The Ryzen Embedded V3000 processor series features more cores and memory to deliver better performance than the previous V1000 and V2000 series. The embedded processors are based on the Zen 3 architecture. According to AMD, the processors are especially suitable for storage and networking appliances in datacenters, but can also be built into industrial and edge devices.


The Ryzen Embedded V3000 processor series initially comes in five flavours with four, six or eight cores. The processors’ power efficiency differs from previous Ryzen Embedded Cores series, AMD indicated. The ‘thermal design power’ of the V3000 series ranges from 10 watts to 54 watts. The processors are attached directly to motherboards instead of sockets.

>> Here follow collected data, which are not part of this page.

/-- Data of `n` bytes read from offset `off` (R452): each register is read once, when the first of its bytes is due. [DEDUCED, notes/assumptions/83; DEDUCED, notes/assumptions/138] -/
def spiRead (n off : Nat) (first : Bool) (s : State) : List Byte × State :=
  match n with
  | 0 => ([], s)
  | m + 1 =>
    if 0x4000 ≤ off then (List.replicate (m + 1) 0, s)
    else
      let s := if first || off % 4 == 0 then readWord 1 (off - off % 4) s else s
      let b := BitVec.ofNat 8 ((pageOf s 1).readData.toNat / 256 ^ (off % 4))
      let r := spiRead m (off + 1) false s
      (b :: r.1, r.2)

/-- Data bytes written from offset `off` (R452): a register is written when its fourth byte arrives, so a part of one has
no effect. `seen` holds the bytes of the word in progress, newest first. [DEDUCED, notes/assumptions/83; DEDUCED, notes/assumptions/138] -/
def spiWrite (data : List Byte) (off : Nat) (seen : List Byte) (s : State) : State :=
  match data with
  | [] => s
  | b :: rest =>
    let seen := if off % 4 = 0 then [b] else b :: seen
    let s :=
      if 0x1000 ≤ off then writeAreaByte 1 off b s
      else if off % 4 = 3 ∧ seen.length = 4 then writeWord 1 (off - 3) (BitVec.ofNat 32 (leNat seen.reverse)) s
      else s
    spiWrite rest (off + 1) seen s

/-- SPI_TRANSACTION (R452, R453): with `host.spi_enable` clear the target answers every read with 0 and ignores writes. [DEDUCED, notes/assumptions/83] -/
def spiTransaction (mosi : List Byte) (s : State) : State :=
  if !targetsServe s then s
  else
    let st := spiStatus s
    let off := ((mosi.getD 1 0).toNat * 256 + (mosi.getD 2 0).toNat)
    let on := paramBool s Pid.hostSpiEnable 0
    let done (data : List Byte) (s : State) : State := onLinks (fun l => { l with spiData := st :: data }) s
    match mosi with
    | 0x03#8 :: _ =>
      let n := mosi.length - 4
      if on then let r := spiRead n off true s; done r.1 r.2 else done (List.replicate n 0) s
    | 0x02#8 :: _ => done [] (if on && decide (3 ≤ mosi.length) then spiWrite (mosi.drop 3) off [] s else s)
    | _ => done [] s

/-- SPI_TRANSACTION. -/
def execSpiTransaction (mosi : List Byte) (s : State) : Host.Outcome State Fault Refusal := .next (spiTransaction mosi s)

/-! ## SMBus -/

/-- The 7-bit address of the SMBus target: 0x58 and the sampled SMB_ASEL straps (R46). -/
def smbAddress (s : State) : BitVec 7 := BitVec.ofNat 7 (0x58 + s.straps.smbAsel.toNat)

/-- A transaction is this target's (R46, R454): its address is the strap address, and the target serves from BOOT on. -/
def smbMine (s : State) (addr : BitVec 7) : Bool := addr == smbAddress s && targetsServe s

/-- A block read at the target's address returns its words (R454). -/
def smbRead (addr : BitVec 7) (words : List Nat) (s : State) : State :=
  if smbMine s addr then onLinks (fun l => { l with smbData := (words.map (leBytes 4)).flatten }) s else s

/-- SMB_READ_ID (R454): ID_LO, ID_HI. -/
def execSmbReadId (addr : BitVec 7) (s : State) : Host.Outcome State Fault Refusal :=
  .next (smbRead addr [identityWord s 0x00, identityWord s 0x04] s)

/-- SMB_READ_SERIAL (R454). -/
def execSmbReadSerial (addr : BitVec 7) (s : State) : Host.Outcome State Fault Refusal :=
  .next (smbRead addr [identityWord s 0x08, identityWord s 0x0C] s)

/-- SMB_READ_FW_VERSION (R454). -/
def execSmbReadFwVersion (addr : BitVec 7) (s : State) : Host.Outcome State Fault Refusal :=
  .next (smbRead addr [identityWord s 0x10] s)

/-- SMB_READ_HOST_STATUS (R454): the bits that belong to a mailbox transport read 0. -/
def execSmbReadHostStatus (addr : BitVec 7) (s : State) : Host.Outcome State Fault Refusal :=
  .next (smbRead addr [hostStatus s none] s)

/-- SMB_READ_HEALTH (R454). -/
def execSmbReadHealth (addr : BitVec 7) (s : State) : Host.Outcome State Fault Refusal := .next (smbRead addr [healthWord s] s)

/-- SMB_READ_TEMP (R454). -/
def execSmbReadTemp (addr : BitVec 7) (s : State) : Host.Outcome State Fault Refusal :=
  .next (smbRead addr [unsigned 16 s.calib.temp] s)

/-- SMB_READ_FEED_STATUS (R454). -/
def execSmbReadFeedStatus (addr : BitVec 7) (s : State) : Host.Outcome State Fault Refusal := .next (smbRead addr [feedStatus s] s)

/-- SMB_READ_SAFETY_STATUS (R454). -/
def execSmbReadSafetyStatus (addr : BitVec 7) (s : State) : Host.Outcome State Fault Refusal :=
  .next (smbRead addr [safetyStatus s] s)

/-- SMB_READ_TIME_SNAP (R454, R538): the three words from one snapshot, whose tag rises. [DEDUCED, notes/assumptions/70] -/
def smbTimeSnap (addr : BitVec 7) (s : State) : State :=
  if smbMine s addr then
    let s := { s with calib := { s.calib with snapTag := s.calib.snapTag + 1 } }
    smbRead addr [(selectedNet s).ns, snapHi s, snapExt s s.calib.snapTag] s
  else s

/-- SMB_READ_TIME_SNAP. -/
def execSmbReadTimeSnap (addr : BitVec 7) (s : State) : Host.Outcome State Fault Refusal := .next (smbTimeSnap addr s)

/-- SMB_READ_ESTOP (R454). -/
def execSmbReadEstop (addr : BitVec 7) (s : State) : Host.Outcome State Fault Refusal := .next (smbRead addr [estopWord s] s)

/-- SMB_WRITE_ESTOP (R111, R454): a wrong PEC or count has no effect and is counted. [DESIGN CHOICE, notes/assumptions/106] -/
def smbWriteEstop (data : SmbData) (pecOk : Bool) (s : State) : State :=
  if !smbMine s data.address then s
  else if !pecOk || data.bytes.length ≠ 4 then bump Pid.hostSmbPecErrors 0 s
  else if hasBit (leNat data.bytes) 0 then estopStop 2 s
  else s

/-- SMB_WRITE_ESTOP. -/
def execSmbWriteEstop (data : SmbData) (pecOk : Bool) (s : State) : Host.Outcome State Fault Refusal :=
  .next (smbWriteEstop data pecOk s)

/-! ## JTAG -/

/-- An instruction that leaves the balls to the device takes the place of a test instruction (R459): the leash follows
the mode again. [DEDUCED, notes/assumptions/85] -/
def jtagFunctional (s : State) : State :=
  if s.links.jtagTest then
    let s := onLinks (fun l => { l with jtagTest := false }) s
    settle s (modeLeash s)
  else s

/-- JTAG_BYPASS (R459). [DEDUCED, notes/assumptions/85] -/
def execJtagBypass (s : State) : Host.Outcome State Fault Refusal := .next (jtagFunctional s)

All five processors support DDR5 ECC memory, up to 20 PCIe Gen4 lanes and dual 10 Gbps Ethernet. Furthermore, the processors support Linux with upstreamed Ubuntu and Yocto drivers, as well as AMD Memory Guard security functionality. This technology ensures that unauthorized memory access is blocked. AMD Secure Boot protects against advanced persistent threats (APTs) that target firmware.

Competition with Intel

With the arrival of the Ryzen Embedded V3000 series, AMD seems to be stepping up its competition with Intel, the leading manufacturer of embedded processors. Intel’s Xeon D and industrial Core series feature popular models. Time will tell if AMD manages to knock Intel off its throne.